NO.024 Dimensionality and Scalability
May 20 - 23, 2013 (Check-in: May 19, 2013 )
- Michael E. Houle
- National Institute of Informatics, Japan
- Vincent Oria
- New Jersey Institute of Technology, USA
- Arthur Zimek
- Ludwig-Maximilians-Universität München, Germany
For many fundamental operations in the areas of search and retrieval, data mining, machine learning, multimedia, recommendation systems, and bioinformatics, the efficiency and effectiveness of implementations depends crucially on the interplay between measures of data similarity and the features by which data objects are represented.
When the number of features (the data dimensionality) is high, similarity values tend to concentrate strongly about their means, a phenomenon commonly referred to as the curse of dimensionality. As the dimensionality increases, the discriminative ability of similarity measures diminishes to the point where methods that depend on them lose their effectiveness.
One fundamental task, arising in applications of multimedia, data mining and machine learning, and other disciplines, is that of content-based similarity search. For such applications, features are often sought so as to provide the best possible coverage across a range of anticipated queries. However, for any given query, only a relatively small number of features may turn out to be relevant. When the dimensionality is high, the errors introduced into similarity measurements by the many irrelevant feature attributes can completely overwhelm the contributions of the relevant features.
The way in which the curse of dimensionality manifests itself varies from discipline to discipline. For example:
- In multimedia applications, direct representations of images and video frames typically involve hundreds or thousands of features. The visual vocabularies currently being sought for large image corpuses or video archives can have millions of visual words. These huge feature set sizes can lead to severe problems for clustering, classification, and any other applications that require content-based similarity search.
- Data mining and analysis applications often require the identification of relatively small clusters of mutually-similary data objects (nuggets). Identification of nuggets usually entails the generation of lists of objects similar to query objects, to serve as candidates for cluster membership. Traditional clustering methods may be inadequate in identifying nuggets; even subspace clustering methods that specifically target groupings based on subsets of the feature set may be defeated by the sheer number of possible feature combinations.
To support operations in such areas, feature selection and other dimensional reduction techniques from machine learning are often considered in an attempt to improve the discriminability of similarity measures, and the scalability of methods that depend upon them. Yet even here, the complexity of searching through combinations of features can be prohibitive.
Dimensionality and data modeling
Many researchers and practitioners from different areas who are specifically working on problems involving the selection of features tend to be aware of the difficulties involved with high-dimensional data settings. Researchers in other areas are generally aware that the performance of their solutions depends on the dimensionality of their data sets, but are often not clear as to why.
In general, researchers tend to evaluate the inherent difficulty of tasks in terms of characteristics of the data set, such as the number of records, the number of feature dimensions, or the size of the data in bytes.
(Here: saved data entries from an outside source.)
-- ==== Sys2Proof/Machine/Dispatcher.lean ====
section
/-! DEFINITION. The dispatchers' events: rounds (R404, R410-R412), starts (R28, R406), resumption (R328, R425), patience and reservations
(R413, R414), the ends of strands and launches (R409, R415, R416). -/

namespace Sys2Proof.Machine

/-! ### Ends -/

/-- R469: a segment is unbound when every strand of its unit has ended. -/
def Launch.unitEnded (l : Launch) (level unit : Nat) : Bool :=
  l.strands.all fun i => i.ended || decide (l.strandCount ≤ i.index) || l.unitOf level i.index != unit

/-- Strands of a launch have ended. A sheaf all of whose strands have ended leaves its cores (R12); badger cores stay with their launch
(R407). -/
def Launch.endStrands (l : Launch) (idx : List Nat) : Launch :=
  let strands := l.strands.map fun i => if idx.contains i.index then { i with ended := true } else i
  let isOver (h : Sheaf) : Bool := h.phase == .running && strands.all fun i => i.ended || i.sheaf != h.index
  let gone := (l.sheaves.filter fun h => isOver h && !h.badger).map Sheaf.index
  { l with
    strands := strands.map fun i => if gone.contains i.sheaf then { i with core := none } else i
    sheaves := l.sheaves.map fun h => if isOver h then { h with phase := .ended } else h }

/-- The restitched rectangles of sheaves that are placed no longer are undone (R430). -/
def Card.undoRegions (k : Card) : Card :=
  let placed (h : Sheaf) : Bool := match h.phase with
    | .decided _ => true
    | .running => true
    | _ => false
  { k with regions := k.regions.filter fun r => r.owner.all fun o =>
      (k.launchAt o.1).any fun l => l.sheaves.any fun h => h.index == o.2 && placed h }

/-- The ends that were reported are applied to the launches of a colour (R404, step 1). -/
def Card.applyEnds (k : Card) (colour : Nat) : Card :=
  let of_ (l : Launch) : List Nat := (k.ends.filter fun e => e.1 == l.id).map Prod.snd
  let ids := (k.launches.filter fun l => l.colour == colour).map Launch.id
  let launches := k.launches.map fun l => if ids.contains l.id then l.endStrands (of_ l) else l
  let k := { k with launches := launches, ends := k.ends.filter fun e => !ids.contains e.1 }
  let stays (g : Segment) : Bool := !(ids.contains g.launch && (k.launchAt g.launch).any fun (l : Launch) => l.unitEnded g.level g.unit)
  { k with segments := k.segments.filter stays }.undoRegions

/-- STRAND_END_REPORT (R320, R409): the core in focus reports the end of its strand and is without one. -/
def execStrandEndReport (s : State) : Host.Outcome State Fault Refusal :=
  if s.core.run ≠ .ended then .next s else .next s.reportEnd

/-! ### Rounds -/

/-- The waits of a record (R395). -/
def Launch.waits (l : Launch) : List (Nat × Nat) :=
  ((List.range 4).map fun i => (l.word (16 + i) % 2 ^ 12, l.word (16 + i) / 2 ^ 32)).filter fun w => w.1 != 0

/-- A launch whose waits are met stays eligible (R403); tokens of a pair launch are those of card 0's partition (R412). -/
def Launch.refresh (l : Launch) (p : Partition) (peer : Card) : Launch :=
  let met :=
    if l.pair ≠ .single ∧ peer.bridge.cardZero = true then (peer.launchAt l.id).any Launch.eligible
    else l.waits.all fun w => tokenMet (p.token w.1) (BitVec.ofNat 32 w.2)
  { l with eligible := l.eligible || met }

/-- Sheaves of the launch wait for a place. -/
def Launch.waiting (l : Launch) : Bool := l.sheaves.any fun h => h.phase == .waiting || h.phase == .preempted

/-- The head of a priority (R403): the launches that a pre-emption put in front, then the oldest. -/
def Card.head (k : Card) (colour prio : Nat) : Option Launch :=
  let ls := k.launches.filter fun l => l.colour == colour && l.prio == prio && l.eligible && l.waiting
  match ls.find? Launch.front with
  | some l => some l
  | none => ls.head?

/-- Sheaves of a launch that have not been placed never start; those that run or have run go on (R410, R414). -/
def Launch.giveUp (l : Launch) (status : Nat) : Launch :=
  let out (n : Nat) : Bool := l.sheaves.any fun h => h.index == n && h.phase == .waiting
  { l with
    status := max l.status status
    reservation := none
    headSince := none
    sheaves := l.sheaves.map fun h => if out h.index then { h with phase := .ended } else h
    strands := l.strands.map fun i => if out i.sheaf then { i with ended := true, core := none } else i }

/-- Cores that a launch holds. -/
def Launch.cores (l : Launch) : List Nat := l.strands.filterMap StrandInfo.core

/-- A launch of higher priority placed on reserved cores restarts their reserver's second count (R413). -/
def Card.restartCounts (k : Card) (l : Launch) (cores : List Nat) (now : Nat) : Card :=
  { k with launches := k.launches.map fun m => match m.reservation with
      | some r => if m.id ≠ l.id ∧ m.prio < l.prio ∧ (r.cores.any fun c => cores.contains c) = true then
          { m with reservation := some { r with since := now } } else m
      | none => m }

/-- Those of a launch's sheaves in a list that can be placed now are placed: all of a co-resident launch or none (R410), else one after another
(R411); with every compute sheaf placed, a pre-empted badger sheaf still is. -/
def Card.tryPlaceOf (k : Card) (p : Partition) (l : Launch) (choice : Nat) (hs : List Sheaf) : Option Card :=
  let placed :=
    match hs with
    | [] => if l.pendingSheaves.isEmpty then k.withBadgers p l.id else none
    | hs => if l.coresident then Card.placeAll p l.id choice hs k else some (Card.placeSome p l.id choice hs k)
  placed.bind fun t =>
    let old := l.cores
    let new := (((t.launchAt l.id).map Launch.cores).getD []).filter fun c => !old.contains c
    if new.isEmpty then none
    else some ((t.mapLaunch l.id fun m => { m with
        reservation := none
        headSince := if m.waiting then m.headSince else none
        front := m.front && m.sheaves.any fun h => h.phase == .preempted }).restartCounts l new (k.clockOf l.colour))

/-- The sheaves of a launch that wait for a place. -/
def Card.tryPlace (k : Card) (p : Partition) (l : Launch) (choice : Nat) : Option Card := k.tryPlaceOf p l choice l.pendingSheaves

/-- Card 1 places no sheaf of a pair launch without co-residency before card 0 has placed all of its own (R411). -/
def Launch.peerFirst (l : Launch) (peer : Card) : Bool :=
  l.coresident || !peer.bridge.cardZero || (peer.launchAt l.id).all fun m => m.pendingSheaves.isEmpty

/-- A head whose patience has passed and that still waits reserves in the round itself, one with pat 0 in its first (R413). The patience of
a pair launch is counted on card 0 (R412); card 1 follows. -/
def Card.reserveInRound (k : Card) (p : Partition) (peer : Card) (id : BitVec 16) : Card :=
  match k.launchAt id with
  | none => k
  | some l =>
    let now := k.clockOf l.colour
    let own : Bool := l.pat != 2 ^ 32 - 1 && l.headSince.any fun t => decide (t + l.pat ≤ now)
    let past : Bool := if l.pair = .single ∨ k.bridge.cardZero = true then own else (peer.launchAt id).any fun m => m.reservation.isSome
    if l.waiting && l.reservation.isNone && past then
      k.mapLaunch id fun m => { m with reservation := some ⟨k.chooseReserved p l, now⟩ }
    else k

/-- The dispatcher tries one head. A pair launch reserves the cores it can have, and is placed after the commit (R412). -/
def Card.tryHead (k : Card) (p : Partition) (peer : Card) (l : Launch) (choice : Nat) : Card :=
  let now := k.clockOf l.colour
  let k := k.mapLaunch l.id fun m => { m with headSince := some (m.headSince.getD now) }
  if l.first.isNone && !k.couldHold p l then k.mapLaunch l.id fun m => m.giveUp 3
  else match l.pair with
    | .single => ((k.tryPlace p l choice).getD k).reserveInRound p peer l.id
    | .asked =>
      match k.tryPlace p l choice with
      | none => k.reserveInRound p peer l.id
      | some t =>
        let cs := ((t.launchAt l.id).map Launch.cores).getD []
        k.mapLaunch l.id fun m => { m with pair := .reserved, reservation := some ⟨cs, now⟩ }
    | .reserved => k
    | .committed => (if l.peerFirst peer then (k.tryPlace p l choice).getD k else k).reserveInRound p peer l.id

/-- The pre-empted sheaves of the launches of a priority are resumed where their cores are free, whether or not their launch is the head (R414,
R425). -/
def Card.resumeRest (k : Card) (p : Partition) (choice prio : Nat) : Card :=
  let stopped (l : Launch) : List Sheaf := l.pendingSheaves.filter fun h => h.phase == .preempted
  (k.launches.filter fun l => l.colour == p.colour && l.prio == prio && l.sheaves.any fun h => h.phase == .preempted).foldl
    (fun k l => ((k.launchAt l.id).bind fun l => k.tryPlaceOf p l choice (stopped l)).getD k) k

/-- The heads of the priorities from a bound down to 0 are tried, and with them the sheaves that are to be resumed. -/
def Card.tryHeads (p : Partition) (peer : Card) (choice : Nat) : Nat → Card → Card
  | 0, k => k
  | n + 1, k =>
    let k := match k.head p.colour n with
      | some l => k.tryHead p peer l choice
      | none => k
    Card.tryHeads p peer choice n (k.resumeRest p choice n)

/-- A launch that is no head has no patience running and no reservation (R413), one that waits for its commit apart. -/
def Card.dropHeads (k : Card) (colour : Nat) : Card :=
  { k with launches := k.launches.map fun l =>
      if l.colour ≠ colour ∨ ((k.head colour l.prio).any fun m => m.id == l.id) = true ∨ l.pair = .reserved ∨ l.pair = .committed then l
      else { l with headSince := none, reservation := none } }

/-- After a pre-emption for a reserver, the reserver is placed before anything else (R414). -/
def Card.placeFirst (k : Card) (p : Partition) (peer : Card) (choice : Nat) : Card × Bool :=
  match p.firstUp.bind k.launchAt with
  | none => (k, true)
  | some l =>
    if !l.waiting then (k, true)
    else
      let t := k.tryHead p peer l choice
      let placed := (t.launchAt l.id).all fun m => m.cores != l.cores || !m.waiting
      (t, placed || decide (l.pair ≠ .single))

/-- The clock steps at a round that places or ends a launch (R448): down above the limit, up after 16 samples more than 5 percent below. -/
def Card.clockStep (k : Card) : Card :=
  let w := k.power
  if w.above ∧ 1200 < w.mhz then
    { k with power := { w with mhz := w.mhz - 25 }, service := { k.service with clockSteps := k.service.clockSteps + 1 } }
  else if 16 ≤ w.below ∧ w.mhz < 1700 then
    { k with power := { w with mhz := w.mhz + 25, below := 0 }, service := { k.service with clockSteps := k.service.clockSteps + 1 } }
  else k

/-- What a round can change of a launch's standing: which cores it holds. -/
def Card.standing (k : Card) (colour : Nat) : List (BitVec 16 × List Nat) :=
  (k.launches.filter fun l => l.colour == colour).map fun l => (l.id, l.cores)

/-- Which launches have been placed, their first sheaf with them, and which have ended. -/
def Card.placedOrEnded (k : Card) (colour : Nat) : List (BitVec 16 × Bool × Bool) :=
  (k.launches.filter fun l => l.colour == colour).map fun l => (l.id, l.first.isSome, l.strands.all StrandInfo.ended)

/-- A round for one partition (R404). -/
def Card.round (k : Card) (p : Partition) (peer : Card) (choice : Nat) : Card :=
  let t := k.applyEnds p.colour
  let t := { t with launches := t.launches.map fun l => if l.colour = p.colour then l.refresh p peer else l }
  let t :=
    if p.preempting.isSome || p.preempted then t
    else
      let (t, free) := t.placeFirst p peer choice
      let t := if free then t.mapPartition p.colour fun q => { q with firstUp := none } else t
      if free then (Card.tryHeads p peer choice 16 t).dropHeads p.colour else t
  let t := if t.standing p.colour == k.standing p.colour then t else { t with power := { t.power with state := .active, lastUse := t.clocks[0] } }
  if t.placedOrEnded p.colour == k.placedOrEnded p.colour then t else t.clockStep
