-- ==== Sys2Proof/Machine/Flits.lean ====
section
/-! DEFINITION. Flits of the bridge and their retry (R439, R440), the form of a transaction (R441), and the transactions of a colour that
ports hold (R428). -/

namespace Sys2Proof.Machine

/-! ### Flits -/

/-- CRC-64/ECMA-182 (R439): polynomial 0x42F0E1EBA9EA3693, from 0, each byte from its most significant bit. -/
def crcBit (c : BitVec 64) : BitVec 64 := if c.msb then (c <<< 1) ^^^ 0x42F0E1EBA9EA3693#64 else c <<< 1

def crcByte (c : BitVec 64) (b : Byte) : BitVec 64 :=
  crcBit (crcBit (crcBit (crcBit (crcBit (crcBit (crcBit (crcBit (c ^^^ (b.setWidth 64 <<< 56)))))))))

def crc64 (bs : List Byte) : BitVec 64 := bs.foldl crcByte 0#64

/-- A field of n bytes of a flit. -/
def flitField (bs : List Byte) (off n : Nat) : Nat := ofBytes ((bs.drop off).take n)

/-- Header, kind, sequence number and ack word of a flit. -/
def flitKind (bs : List Byte) : Nat := flitField bs 0 2 / 2 ^ 14
def flitSeq (bs : List Byte) : Nat := flitField bs 0 2 % 2 ^ 12
def flitAck (bs : List Byte) : Nat := flitField bs 2 2

/-- A flit that a receiver does not discard (R439). -/
def flitOk (bs : List Byte) : Bool :=
  bs.length == 256 && flitKind bs != 3 && flitField bs 0 2 / 2 ^ 12 % 4 == 0 && flitAck bs / 2 ^ 12 % 4 == 0 && flitField bs 244 4 == 0 &&
    flitField bs 248 8 == (crc64 (bs.take 248)).toNat

/-- A flit with its checksum. -/
def makeFlit (kind seq ack : Nat) (slots : List (List Byte)) : List Byte :=
  let body := toBytes 2 (kind * 2 ^ 14 + seq % 2 ^ 12) ++ toBytes 2 ack ++ (slots.flatten ++ List.replicate 240 0#8).take 240 ++ toBytes 4 0
  body ++ toBytes 8 (crc64 body).toNat

/-- The ack word for a sequence number: valid, and nak or not. -/
def ackWord (nak : Bool) (seq : Nat) : BitVec 32 := BitVec.ofNat 32 (2 ^ 15 + (if nak then 2 ^ 14 else 0) + seq % 2 ^ 12)

def State.port (s : State) (n : Nat) : Port := s.card.bridge.ports.toList.getD n Port.reset

def State.setPort (s : State) (n : Nat) (p : Port) : State :=
  if h : n < 4 then { s with card := { s.card with bridge := { s.card.bridge with ports := s.card.bridge.ports.set n p h } } } else s

/-- The flits that an ack covers leave the replay buffer (R440). -/
def Port.acknowledge (p : Port) (seq : Nat) : Port :=
  { p with replay := p.replay.filter fun f => decide (2048 ≤ (seq + 4096 - f.seq % 4096) % 4096) }

/-- The flits from a refused one on are sent again (R440). -/
def Port.refusedFrom (p : Port) (seq : Nat) : Port :=
  let again (f : Flit) : Bool := decide ((f.seq + 4096 - seq % 4096) % 4096 < 2048)
  { p with
    replay := p.replay.map fun f => if again f then { f with tries := f.tries + 1 } else f
    wire := p.wire ++ (p.replay.filter again).map Flit.bytes
    replayed := p.replayed + (p.replay.filter again).length }

/-- A flit of a kind is sent with the first ack word that waits, and kept until it is acknowledged; a nak acknowledges nothing (R440). -/
def Port.sendFlit (p : Port) (kind : Nat) (slots : List (List Byte)) : Port :=
  let ack := ((p.outbox.head?).map BitVec.toNat).getD 0
  let bytes := makeFlit kind p.nextSeq ack slots
  { p with
    replay := p.replay ++ [⟨p.nextSeq, bytes, 0⟩]
    wire := p.wire ++ [bytes]
    nextSeq := (p.nextSeq + 1) % 4096
    outbox := p.outbox.tail
    unacked := if p.outbox.isEmpty || ack.testBit 14 then p.unacked else 0 }

/-- A port whose replay buffer is full sends nothing new (R440). -/
def Port.full (p : Port) : Bool := decide (512 ≤ p.replay.length)

/-- A control flit carries an ack word of its own: a nak, or an ack after 64 flits (R440). -/
def Port.sendAck (p : Port) : Port := if p.full || p.outbox.isEmpty then p else p.sendFlit 2 []

/-- The ack word of a flit is obeyed. -/
def Port.takeAck (p : Port) (ack : Nat) : Port :=
  if !ack.testBit 15 then p
  else if ack.testBit 14 then p.refusedFrom (ack % 2 ^ 12)
  else p.acknowledge (ack % 2 ^ 12)

/-- An ack word that is a nak. -/
def isNak (w : BitVec 32) : Bool := w.getLsbD 14

/-- A flit that failed, came out of order or finds no buffer is refused: the nak names the sequence number that is missing (DESIGN CHOICE, log
entry 18), and goes before an ack that waits. -/
def Port.refuse (p : Port) : Port := { p with outbox := ackWord true p.expected :: p.outbox.filter fun w => !isNak w }.sendAck

/-- A flit at a port (R439, R440), which has a buffer for it or not. -/
def Port.receive (p : Port) (bs : List Byte) (room : Bool) : Port :=
  if !flitOk bs then { p.refuse with failed := p.failed + 1 }
  else
    let p := p.takeAck (flitAck bs)
    if flitKind bs = 0 then p
    else if flitSeq bs ≠ p.expected ∨ room = false then { p.refuse with refused := p.refused + 1 }
    else
      let q : Port := { p with
        expected := (p.expected + 1) % 4096
        outbox := p.outbox.filter isNak ++ [ackWord false (flitSeq bs)]
        unacked := p.unacked + 1
        slots := if flitKind bs = 1 then p.slots ++ chunks 16 ((bs.drop 4).take 240) else p.slots }
      if 64 ≤ q.unacked then q.sendAck else q

/-- A port that carries traffic. -/
def Port.live (p : Port) : Bool := p.working && !p.retraining

/-! ### Transactions -/

/-- A transaction (R441): its header's fields and its payload. -/
structure Transaction where
  kind : Nat
  colour : Nat
  asid : Nat
  tag : Nat
  op : Nat
  status : Nat
  source : Nat
  va : Nat
  payload : List Byte
deriving DecidableEq, Repr

/-- The next transaction of a port, with the slots behind it; slots that are no header are idle, and a transaction whose payload has not
all arrived is not ready. -/
def nextTransaction : List (List Byte) → Option (Transaction × List (List Byte))
  | [] => none
  | b :: rest =>
    let h := ofBytes b
    let kind := h / 2 ^ 124
    let len := h / 2 ^ 72 % 2 ^ 8
    if kind = 0 ∨ 7 < kind then nextTransaction rest
    else if rest.length < len then none
    else some (⟨kind, h / 2 ^ 120 % 2 ^ 4, h / 2 ^ 108 % 2 ^ 12, h / 2 ^ 92 % 2 ^ 16, h / 2 ^ 84 % 2 ^ 8, h / 2 ^ 80 % 2 ^ 4,
      h / 2 ^ 52 % 2 ^ 20, h % 2 ^ 52, (rest.take len).flatten⟩, rest.drop len)

/-- The slots of a transaction. -/
def Transaction.slots (t : Transaction) : List (List Byte) :=
  let pieces := chunks 16 t.payload
  toBytes 16 (t.kind * 2 ^ 124 + t.colour * 2 ^ 120 + t.asid * 2 ^ 108 + t.tag * 2 ^ 92 + t.op * 2 ^ 84 + t.status * 2 ^ 80 +
    pieces.length * 2 ^ 72 + t.source * 2 ^ 52 + t.va) :: pieces

/-- The transactions that slots hold, for as many slots as the fuel. -/
def transactionsIn : Nat → List (List Byte) → List Transaction
  | 0, _ => []
  | n + 1, bs => match nextTransaction bs with
    | some (t, rest) => t :: transactionsIn n rest
    | none => []

/-- The transactions that a port has taken and not served, and those that it has sent and the peer has not acknowledged (R428). -/
def Port.transactions (p : Port) : List Transaction :=
  transactionsIn p.slots.length p.slots ++ p.replay.flatMap fun f =>
    if flitKind f.bytes = 1 then transactionsIn 15 (chunks 16 ((f.bytes.drop 4).take 240)) else []

/-- Those of a colour at every port of a card. -/
def Bridge.packets (b : Bridge) (colour : Nat) : Nat :=
  (b.ports.toList.map fun p => p.transactions.countP fun t => t.colour == colour).sum

end Sys2Proof.Machine
end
However, the usual characterizations are not always indicative of the true difficulty involved in the processing of tasks for that set. For any given task performed on two different sets with the same numbers of records, features, and bytes, the performances could vary tremendously. On the other hand, data sets that are difficult to process for tasks in one domain tend to be difficult to process for other tasks in other domains.
Over the past decade or so, new characterizations of data sets have been proposed so as to assess the performance of particular methods. Such characterizations include estimations of distribution, estimation of local subspace dimension, and measures of intrinsic dimensionality of data. Although the applications affected by the curse of dimensionality vary widely across research disciplines, the characterizations and models of data that can be applied to analyze the performance of solutions are very general. Researchers from different disciplines, even though they work with different types of data for very different purposes, can nevertheless make use of a common set of data models and data characterizations. With a common framework in place for the assessment of the complexity of data sets, general techniques developed within one discipline for common subtasks such as search, clustering, classification, matching, and feature selection could conceivably be assessed for their applicability to tasks from other disciplines. Unfortunately, across the various disciplines, most such characterizations are as yet either unknown or underused, and techniques developed within one discipline for coping with the curse of dimensionality are constantly being reinvented by researchers in other disciplines.
The goal of this meeting is to bring together researchers and students active in the areas of databases, data mining, pattern recognition, machine learning, statistics, multimedia, bioinformatics, visualization, and algorithmics who are currently searching for effective and scalable solutions to problems affected by the curse of dimensionality. In particular, the objectives are:
- To survey the existing approaches used in dealing with the curse of dimensionality in these various disciplines, identifying their commonalities, strengths and limitations.
- To identify promising general data characterizations useful for the design and analysis of important subtasks common to these disciplines that are strongly affected by the curse of dimensionality, including (but not limited to) search, classification, clustering, and feature selection.
- To promote the adoption of theoretical analysis by researchers within these various disciplines.
Participants will not be expected to give presentations of fully completed research. Instead, emphasis will be placed on group input into the development of data characterizations, and the identification of future directions for research on dimensionality and scalability.